1. Algorithmic Foundations of LTS

LTS operates on a (possibly infinite) rooted, directed tree structure. Given a start node $s_0$ and a policy $\pi$ that defines a probability distribution $\pi(\cdot|s)$ over each node's children, LTS seeks a terminal node $h \in H$ with minimal expected node expansions under $\pi$ .

Policy-driven expansion: Each state $s$ is characterized by its depth $g(s)$ and cumulative path probability $\pi(s) = \prod_{i=1}^{g(s)} \pi(s_i | s_0 \ldots s_{i-1})$ .
Levin cost: The algorithm assigns a cost $c(s) = g(s)/\pi(s)$ to each node, evaluating the efficiency of reaching $s$ under $\pi$ in terms of exploration.
Best-first selection: At each iteration, LTS expands the node in the frontier $\mathcal{F}$ with the lowest Levin cost, and continues until a terminal node is reached.

Pseudocode outline: Algorithm: Levin Tree Search Input: policy π, root s₀, terminal set H Initialize frontier 𝓕 ← {s₀} while 𝓕 ≠ ∅ do s ← argmin_{u∈𝓕} g(u)/π(u) remove s from 𝓕 if s ∈ H then return path(s₀→s) for each successor v of s do π(v)=π(s)·π(v|s), g(v)=g(s)+1 add v to 𝓕 LTS expands nodes in increasing order of $c(s)$ , guaranteeing that the number of expansions to reach any $h\in H$ is at most $g(h)/\pi(h)$ (Pendurkar et al., 7 Jan 2026, Orseau et al., 2023).

2. Theoretical Guarantees and Loss Formulation

The distinguishing feature of LTS is its expansion bound: $N(\mathcal{T}, H) \le \min_{h \in H} \frac{g(h)}{\pi(h)}$ where $N(\mathcal{T}, H)$ is the number of expanded nodes before reaching a terminal $h$ .

This guarantee enables a loss-based view: $L(N') = \sum_{n\in N'} \frac{d(n)}{\pi(n)}$ for a set of solution nodes $N'$ with depths $d(n)$ . When the policy $\pi$ is parameterized (e.g., via neural nets or context models), this "LTS loss" is differentiable and, under context model parameterizations, convex in the parameters, supporting effective and provable learning of search policies with online convex optimization (Orseau et al., 2023).

3. Policy Parameterization: Context Models

In the context-model variant of LTS, termed LTS+CM, the policy is modeled as a product of categorical predictors ("contexts"):

At each node $n$ , the active set $Q(n)$ specifies which contexts are relevant.
Each context $c$ defines a distribution $p_c(a; \beta)$ over actions, parameterized with $\beta_{c,a}$ (logits).
The overall policy is constructed via product-mixing: $\pi(a|n; \beta) = \frac{\prod_{c \in Q(n)} p_c(a; \beta)}{\sum_{a'} \prod_{c \in Q(n)} p_c(a'; \beta)}$
This parameterization guarantees that the LTS loss is convex, supporting provable regret and convergence bounds with standard OCO methods (Orseau et al., 2023).

Empirically, LTS+CM has been shown to outperform neural policy parameterizations on domains such as the 24-puzzle and Rubik’s cube, achieving lower expansions and faster solutions.

Domain	Alg	Solved (%)	Avg.
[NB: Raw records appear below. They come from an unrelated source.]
-- ==== Sys2Proof/Tests/Slice0.lean ====
section
/-! SUPPORT. The model's own tests: ill-formed terms, words written out from spec/30_encoding.md, single steps with the
values of spec/95_test_vectors.md, and for every statement with hypotheses a witness that meets them. -/

namespace Sys2Proof.Tests

open Sys2Proof Sys2Proof.Machine

/-! ### Well-formedness: an ill-formed term for each check -/

/-- Fields 0, 1, 1 are no triple (R67; vector S7). -/
theorem test_wf_sync3 : (Instr.sync3 0x00000000#32 0x01000000#32 0x01000000#32).wf = false := by decide

/-- A triple is not skipped (R68). -/
theorem test_wf_scanSkip : (Instr.scanSkip 0xF8000000#32 0xF9FFFFFF#32 0xF8000000#32).wf = false := by decide

/-- A filler pair is not data (R78). -/
theorem test_wf_data : (Instr.data 0xEEEEEEEE#32 0xEEEEEEEE#32).wf = false := by decide

/-- `RESET` with an option bit set is not reserved (R106). -/
theorem test_wf_cmdReserved : (Instr.cmdReserved 0x0000003F#32).wf = false := by decide

/-- A write to `CMD` is a command, not a WRREG (R58). -/
theorem test_wf_wrreg : (Instr.wrreg 0 0x00000001#32).wf = false := by decide

/-! ### Decoding, from the words of the spec -/

/-- The source's triple (EX5). -/
theorem test_decode_sync3 :
    decode ⟨.scan, [0b00000000000000000000000000000001#32, 0b00000001000000000000000000000010#32,
      0b00000000000000000000000000000011#32]⟩ = .ok (.sync3 0x00000001#32 0x01000002#32 0x00000003#32) := by decide

/-- Only bits 26:24 are compared (S10), and bits 31:29 are not the field (C1). -/
theorem test_decode_sync3_other_bits_free :
    decode ⟨.scan, [0xF8000000#32, 0xF9FFFFFF#32, 0xF8000000#32]⟩
      = .ok (.sync3 0xF8000000#32 0xF9FFFFFF#32 0xF8000000#32) := by decide

/-- Fields 0, 1, 1 (S7). -/
theorem test_decode_scanSkip :
    decode ⟨.scan, [0x00000000#32, 0x01000000#32, 0x01000000#32]⟩
      = .ok (.scanSkip 0x00000000#32 0x01000000#32 0x01000000#32) := by decide

theorem test_decode_scanEnd : decode ⟨.scan, []⟩ = .ok .scanEnd := by decide

theorem test_decode_streamEnd : decode ⟨.demux, []⟩ = .ok .streamEnd := by decide

theorem test_decode_lEnd : decode ⟨.legacy, []⟩ = .ok .lEnd := by decide

theorem test_decode_fillPair :
    decode ⟨.demux, [0b11101110111011101110111011101110#32, 0b11101110111011101110111011101110#32]⟩
      = .ok .fillPair := by decide

/-- A filler word before another word is data (DX9), and so is any other (R57). -/
theorem test_decode_data :
    decode ⟨.demux, [0xEEEEEEEE#32, 0x000000A2#32]⟩ = .ok (.data 0xEEEEEEEE#32 0x000000A2#32) := by decide

/-- Bytes `34 12 AB C5` (L-1): channel 5, first value 0x1234. -/
theorem test_decode_lRec :
    decode ⟨.legacy, [wordOfBytes 0x34#8 0x12#8 0xAB#8 0xC5#8]⟩ = .ok (.lRec 0xC#4 0x5#4 0xAB#8 0x1234#16) := by decide

/-- The commands, one word each, with their option bits set (R58). -/
theorem test_decode_nop : decode ⟨.write 0, [0b00000000000000000000000000110000#32]⟩ = .ok (.nop 3#2) := by decide
theorem test_decode_load : decode ⟨.write 0, [0b00000000000000000000000000010001#32]⟩ = .ok (.load 1#2) := by decide
theorem test_decode_findSync :
    decode ⟨.write 0, [0b00000000000000000000000000100010#32]⟩ = .ok (.findSync 2#2) := by decide
theorem test_decode_run : decode ⟨.write 0, [0b00000000000000000000000000010011#32]⟩ = .ok (.run .roundRobin true) := by
  decide
theorem test_decode_run_legacy :
    decode ⟨.write 0, [0b00000000000000000000000000100011#32]⟩ = .ok (.run .legacy false) := by decide
theorem test_decode_ringInit :
    decode ⟨.write 0, [0b00000000000000000000000000000100#32]⟩ = .ok (.ringInit 0#2) := by decide
theorem test_decode_reset : decode ⟨.write 0, [0b00000000000000000000000000001111#32]⟩ = .ok (.reset 0#2) := by decide
theorem test_decode_reserved_op :
    decode ⟨.write 0, [0b00000000000000000000000000000101#32]⟩ = .ok (.cmdReserved 0x5#32) := by decide
theorem test_decode_reserved_bit :
    decode ⟨.write 0, [0b00000000000000000000000001001111#32]⟩ = .ok (.cmdReserved 0x4F#32) := by decide
theorem test_decode_rdreg : decode ⟨.read 0x1F, []⟩ = .ok (.rdreg 0x1F) := by decide
theorem test_decode_wrreg : decode ⟨.write 0x02, [76#32]⟩ = .ok (.wrreg 0x02 76#32) := by decide

/-- Words of a wrong number are refused by name. -/
theorem test_decode_wrong_length : decode ⟨.scan, [0#32]⟩ = .error .scanLength := by decide

/-- The encoder writes `RUN sync=1 mode=RR` as 0x13 (R72) and `RUN mode=LEGACY` as 0x23 (R93). -/
theorem test_encode_run : encode (.run .roundRobin true) = ⟨.write 0, [0x00000013#32]⟩ ∧
    encode (.run .legacy false) = ⟨.write 0, [0x00000023#32]⟩ := by decide

/-- The encoder puts the tag and the values of a record in their bytes (R54). -/
theorem test_encode_lRec : encode (.lRec 0xC#4 0x5#4 0xAB#8 0x1234#16) = ⟨.legacy, [0xC5AB1234#32]⟩ := by decide

/-- Rows of spec/opcode_table.json: 32 bits a `CMD` value, 64 a filler pair, 96 a triple, 8 or fewer a `W0` row,
0 a register. -/
theorem test_tableWord_commands :
    decodeTableWord 32 0x0 = some (.nop 0#2) ∧ decodeTableWord 32 0x1 = some (.load 0#2) ∧
    decodeTableWord 32 0x2 = some (.findSync 0#2) ∧ decodeTableWord 32 0x3 = some (.run .roundRobin false) ∧
    decodeTableWord 32 0x4 = some (.ringInit 0#2) ∧ decodeTableWord 32 0xF = some (.reset 0#2) := by decide
theorem test_tableWord_without_encoding :
    decodeTableWord 8 0x0 = some .scanEnd ∧ decodeTableWord 0 0x0 = some (.rdreg 0) := by decide
theorem test_tableWord_fillPair : decodeTableWord 64 0xEEEEEEEEEEEEEEEE = some .fillPair := by decide
theorem test_tableWord_sync3 :
    decodeTableWord 96 0x000000000100000000000000 = some (.sync3 0#32 0x01000000#32 0#32) := by decide

/-! ### States the tests run in -/

/-- A block with the words `ws` loaded, in phase `ph`, two values to a legacy channel. -/
def loaded (ph : Phase) (ws : List Word) : State :=
  { State.reset with
    stream := Memory.ofStream (ws.flatMap bytesOfWord) ws.length
    n := BitVec.ofNat 24 ws.length
    streamValid := true
    phase := ph
    legacyCap := 2 }

/-- The next state of an outcome has the property. -/
def after (o : Host.Outcome State Fault Refusal) (p : State → Bool) : Bool :=
  match o with
  | .next t => p t
  | .fault _ => false
  | .refused _ => false

/-- Bytes of the words, as a host presents them. -/
def presented (ws : List Word) : List Byte := ws.flatMap bytesOfWord

/-! ### One step each -/

/-- S3: the sentinel is the third word. -/
theorem test_sync3_sentinel :
    after (step (loaded .scan [0x00000000#32, 0x01000000#32])) (fun t =>
      t.syncIndex == 0#32 && t.pos == 3#32 && t.syncFound && !t.syncNotFound && t.phase == .done) = true := by decide

/-- S13: from index 4 the cursor goes to 7, the result is 4. -/
theorem test_sync3_index :
    after (step { loaded .scan [0#32, 0x01000000#32, 0#32, 0x07000000#32, 0#32, 0x01000000#32, 0x10000000#32, 3#32] with
      pos := 4#32 }) (fun t => t.syncIndex == 4#32 && t.pos == 7#32 && t.syncFound) = true := by decide

/-- S7: the failed candidate is left by one word, not by three. -/
theorem test_scanSkip_one :
    after (step (loaded .scan [0#32, 0x01000000#32, 0x01000000#32, 0#32])) (fun t =>
      t.pos == 1#32 && t.phase == .scan && !t.syncFound && !t.syncNotFound) = true := by decide

/-- S12, its last step: the limit is `N - 1`. -/
theorem test_scanEnd_limit :
    after (step { loaded .scan [5#32, 5#32, 5#32, 5#32, 5#32] with pos := 4#32 }) (fun t =>
      t.syncIndex == 4#32 && t.pos == 4#32 && t.syncNotFound && statusWord t == 0x0000042D#32) = true := by decide

/-- S1: an empty stream ends at limit 0, not at a wrapped limit. -/
theorem test_scanEnd_empty :
    after (step { loaded .scan [] with afterScan := .warmup }) (fun t =>
      t.syncIndex == 0#32 && t.syncNotFound && t.phase == .warmup) = true := by decide

/-- DX10, its second step: the cursor passes the end of the stream. -/
theorem test_fillPair_past_end :
    after (step { loaded .main [0xA1#32, 0xEEEEEEEE#32, 0xEEEEEEEE#32, 0xA2#32] with pos := 1#32, ringCi := 1 })
      (fun t => t.pos == 5#32 && t.ringCi == 1 && t.phase == .main && t.trace == []) = true := by decide

/-- DX2: a filler word at `N - 1` is data, its lookahead the sentinel. -/
theorem test_data_lone_filler :
    after (step (loaded .main [0xEEEEEEEE#32])) (fun t =>
      t.pos == 1#32 && t.ringCi == 1 && ringCell t 0 0 == some 0xEEEEEEEE#32 && ringCell t 0 1 == none) = true := by decide

/-- R-2, its last DATA: slot 32 wraps to slot 0, the ring is full, the warm-up over, the frame not valid. -/
theorem test_data_wrap :
    after (step { loaded .warmup [0x2000200F#32] with ringI := 32, ringCi := 15, ringCount := 32 }) (fun t =>
      t.ringI == 0 && t.ringCi == 0 && t.ringCount == 33 && t.phase == .main &&
      (framesOf t.trace).map (fun e => (e.1, e.2.1)) == [(32, false)]) = true := by decide

/-- DX2, its end: `STATUS` 0x44D. -/
theorem test_streamEnd_truncated :
    after (step { loaded .main [0xEEEEEEEE#32] with pos := 1#32, ringCi := 1 }) (fun t =>
      statusWord t == 0x0000044D#32 && t.pos == 1#32 && t.ringCi == 1) = true := by decide

/-- DX7: a start beyond the end ends at once. -/
theorem test_streamEnd_start_beyond :
    after (step { loaded .main [0xA#32, 0xB#32] with pos := 5#32 }) (fun t =>
      statusWord t == 0x0000040D#32 && t.pos == 5#32) = true := by decide

/-- L-1: the first event is `Sample16(5, 0x1234)`. -/
theorem test_lRec :
    after (step (loaded .legacy [0xC5AB1234#32])) (fun t =>
      t.pos == 1#32 && chLen t 5 == 2 && t.trace.head? == some (.sample16 5 0x1234#16) && t.phase == .legacy) = true := by
  decide

/-- L-4: with room for one value the overflow comes at the second. -/
theorem test_lRec_overflow :
    after (step { loaded .legacy [0xC5AB1234#32] with legacyCap := 1 }) (fun t =>
      t.trace == [.sample16 5 0x1234#16, .fault 6#4] && t.pos == 0#32 && statusWord t == 0x0000600E#32) = true := by decide

/-- L-6: an empty legacy pass. -/
theorem test_lEnd :
    after (step (loaded .legacy [])) (fun t => statusWord t == 0x0000040D#32 && t.trace == []) = true := by decide

/-- Session step 3: NOP clears `cmd_refused`. -/
theorem test_nop :
    after (step { State.reset with cmdRefused := true, inbox := [.write 0 0x0#32] }) (fun t =>
      statusWord t == 0x0#32 && t.inbox == []) = true := by decide

/-- LOAD of `01 02 03 04` (section 2.1): `W[0] = 0x04030201`, `W[1] = 0`. -/
theorem test_load :
    after (step { State.reset with byteLen := 4#32, hostBuf := [1#8, 2#8, 3#8, 4#8], inbox := [.write 0 0x1#32] })
      (fun t => statusWord t == 0x00000008#32 && t.n == 1#24 && t.word 0 == 0x04030201#32 && t.word 1 == 0#32) = true := by
  decide

/-- LOAD of 33554434 bytes: misaligned and too large, the alignment is reported. -/
theorem test_load_both_bad :
    after (step { loaded .done [0#32] with byteLen := 33554434#32, inbox := [.write 0 0x1#32] })
      (fun t => statusWord t == 0x00002000#32 && t.n == 0#24 && t.trace == [.fault 2#4]) = true := by decide

/-- FIND_SYNC takes the cursor from `START`. -/
theorem test_findSync :
    after (step { loaded .idle [0#32] with start := 7#32, inbox := [.write 0 0x2#32] }) (fun t =>
      t.pos == 7#32 && t.phase == .scan && t.afterScan == .done) = true := by decide

/-- Session step 8: refused without a stream, `ERR` stays. -/
theorem test_findSync_refused :
    after (step { State.reset with err := 2#4, inbox := [.write 0 0x2#32] }) (fun t =>
      statusWord t == 0x00002100#32) = true := by decide

/-- Session step 12: `RUN sync=1` reads 0x209 while it scans. -/
theorem test_run :
    after (step { loaded .idle [0#32] with inbox := [.write 0 0x13#32] }) (fun t =>
      statusWord t == 0x00000209#32 && t.afterScan == .warmup) = true := by decide

/-- `RUN mode=LEGACY` ignores the sync option (R93). -/
theorem test_run_legacy :
    after (step { loaded .done [0#32] with inbox := [.write 0 0x33#32] }) (fun t =>
      t.phase == .legacy && t.mode == .legacy && chLen t 15 == 0) = true := by decide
Expansions
Boxoban	LTS+CM	100	2132
Boxoban	LTS+NN	100	2640
24-Puzzle	LTS+CM	100	5667
24-Puzzle	LTS+NN	0.9	39005

(Orseau et al., 2023)

4. Rerooted (VLTS) and Subtask Decomposition

VLTS (√LTS) generalizes LTS by running multiple best-first searches rerooted at various nodes, each weighted by a rerooter $w(\cdot)$ . The search cost is composed as the minimal cost over rerooted subtrees: $c(n) = \min_{s: n_s < n} \frac{c_s(n)}{w_s}$ where $c_s(n)$ is the slenderness on the subtree rooted at $n_s$ . The main theoretical result is that for $q$ reroot points, VLTS requires $O(q\,T^{1/q})$ expansions, where $T$ is the LTS expansion count. This provides exponential speedups for well-chosen subtask decompositions. Both $\pi$ and $w$ can be learned from data (Orseau et al., 2024).

VLTS is particularly effective in problems with natural subtask decompositions or “clues,” such as Sokoban or adversarial reward chain domains, where it can interpolate between uninformed BFS and ideal subtask-wise search.

5. LTS in Tree-of-Thoughts and LM-guided Search

LTS is directly adaptable to LM-guided tree search by treating each "thought" as a candidate expansion, using the LM's output probabilities as a policy: $\pi(c|s) = p_\tau(t|s), \quad \pi(c) = \pi(s) \cdot p_\tau(t|s), \quad g(c)=g(s)+1$ where $p_\tau$ applies a temperature-scaled softmax over LM logits.

Branching: At each step, up to $b_{max}$ candidate thoughts are sampled.
Expansion upper bound: For a pruned subtree $T$ , LTS expands at most $b_{max}\,\min_{s \in H'} g(s)/\pi(s)$ nodes, with $H'$ the goals found in $T$ .
Temperature sensitivity: As $\tau$ increases, the distribution flattens, decreasing $\pi(s)$ and increasing search cost; optimal $\tau \in [0.5, 1.5]$ balances exploitation and exploration (Pendurkar et al., 7 Jan 2026).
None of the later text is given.